Data extract:
----

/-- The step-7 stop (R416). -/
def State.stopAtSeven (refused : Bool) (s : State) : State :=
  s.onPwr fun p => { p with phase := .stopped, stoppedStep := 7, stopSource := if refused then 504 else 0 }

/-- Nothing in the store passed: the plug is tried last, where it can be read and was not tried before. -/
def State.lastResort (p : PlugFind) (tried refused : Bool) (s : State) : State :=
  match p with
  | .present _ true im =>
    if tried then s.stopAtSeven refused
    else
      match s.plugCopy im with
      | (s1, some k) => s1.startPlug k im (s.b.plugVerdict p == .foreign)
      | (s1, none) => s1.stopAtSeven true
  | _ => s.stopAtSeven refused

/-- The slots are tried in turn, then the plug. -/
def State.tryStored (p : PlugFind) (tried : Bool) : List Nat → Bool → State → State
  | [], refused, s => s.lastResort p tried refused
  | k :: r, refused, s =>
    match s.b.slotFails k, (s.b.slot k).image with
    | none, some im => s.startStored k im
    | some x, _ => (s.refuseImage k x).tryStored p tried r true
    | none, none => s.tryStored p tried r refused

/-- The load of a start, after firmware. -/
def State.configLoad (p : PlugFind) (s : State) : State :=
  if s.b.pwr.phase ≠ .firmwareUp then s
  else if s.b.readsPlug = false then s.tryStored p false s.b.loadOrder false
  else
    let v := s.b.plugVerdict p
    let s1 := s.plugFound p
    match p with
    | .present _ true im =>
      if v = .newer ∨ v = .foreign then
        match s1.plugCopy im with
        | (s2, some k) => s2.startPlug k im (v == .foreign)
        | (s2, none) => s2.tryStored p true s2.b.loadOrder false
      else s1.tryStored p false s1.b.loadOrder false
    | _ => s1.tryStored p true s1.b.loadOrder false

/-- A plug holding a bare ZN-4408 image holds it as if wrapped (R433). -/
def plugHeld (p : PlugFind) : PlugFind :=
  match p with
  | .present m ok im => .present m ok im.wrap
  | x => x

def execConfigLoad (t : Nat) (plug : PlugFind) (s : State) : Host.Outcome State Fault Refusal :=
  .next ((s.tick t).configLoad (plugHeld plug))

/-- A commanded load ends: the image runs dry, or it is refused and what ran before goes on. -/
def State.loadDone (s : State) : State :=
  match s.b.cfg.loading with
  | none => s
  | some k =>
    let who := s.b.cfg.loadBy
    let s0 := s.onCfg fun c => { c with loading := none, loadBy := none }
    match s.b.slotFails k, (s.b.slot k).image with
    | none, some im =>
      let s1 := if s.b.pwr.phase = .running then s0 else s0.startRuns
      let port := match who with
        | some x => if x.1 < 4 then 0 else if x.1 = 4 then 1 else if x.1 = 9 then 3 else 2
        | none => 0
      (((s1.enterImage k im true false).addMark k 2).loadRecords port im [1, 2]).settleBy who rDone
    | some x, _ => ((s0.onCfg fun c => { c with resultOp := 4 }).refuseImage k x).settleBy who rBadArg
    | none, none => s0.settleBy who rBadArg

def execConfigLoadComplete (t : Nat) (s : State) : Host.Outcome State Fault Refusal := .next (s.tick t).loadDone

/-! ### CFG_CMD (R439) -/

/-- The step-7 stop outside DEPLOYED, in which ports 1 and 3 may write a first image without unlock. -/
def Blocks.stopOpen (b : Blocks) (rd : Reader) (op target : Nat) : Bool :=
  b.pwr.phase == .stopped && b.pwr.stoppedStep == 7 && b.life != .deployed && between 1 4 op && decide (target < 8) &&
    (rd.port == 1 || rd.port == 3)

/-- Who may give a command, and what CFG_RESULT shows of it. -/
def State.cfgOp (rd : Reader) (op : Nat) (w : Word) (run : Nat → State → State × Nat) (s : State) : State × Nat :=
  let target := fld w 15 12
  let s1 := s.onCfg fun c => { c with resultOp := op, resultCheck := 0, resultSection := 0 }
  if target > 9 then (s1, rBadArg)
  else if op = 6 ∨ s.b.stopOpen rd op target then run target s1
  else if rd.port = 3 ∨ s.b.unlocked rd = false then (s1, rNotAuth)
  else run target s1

----

What to do: Please transcribe the material line by line, exactly, from its opening line through the line that contains "match s.plugCopy im with".

Task response:
/-- The step-7 stop (R416). -/
def State.stopAtSeven (refused : Bool) (s : State) : State :=
  s.onPwr fun p => { p with phase := .stopped, stoppedStep := 7, stopSource := if refused then 504 else 0 }

/-- Nothing in the store passed: the plug is tried last, where it can be read and was not tried before. -/
def State.lastResort (p : PlugFind) (tried refused : Bool) (s : State) : State :=
  match p with
  | .present _ true im =>
    if tried then s.stopAtSeven refused
    else
      match s.plugCopy im with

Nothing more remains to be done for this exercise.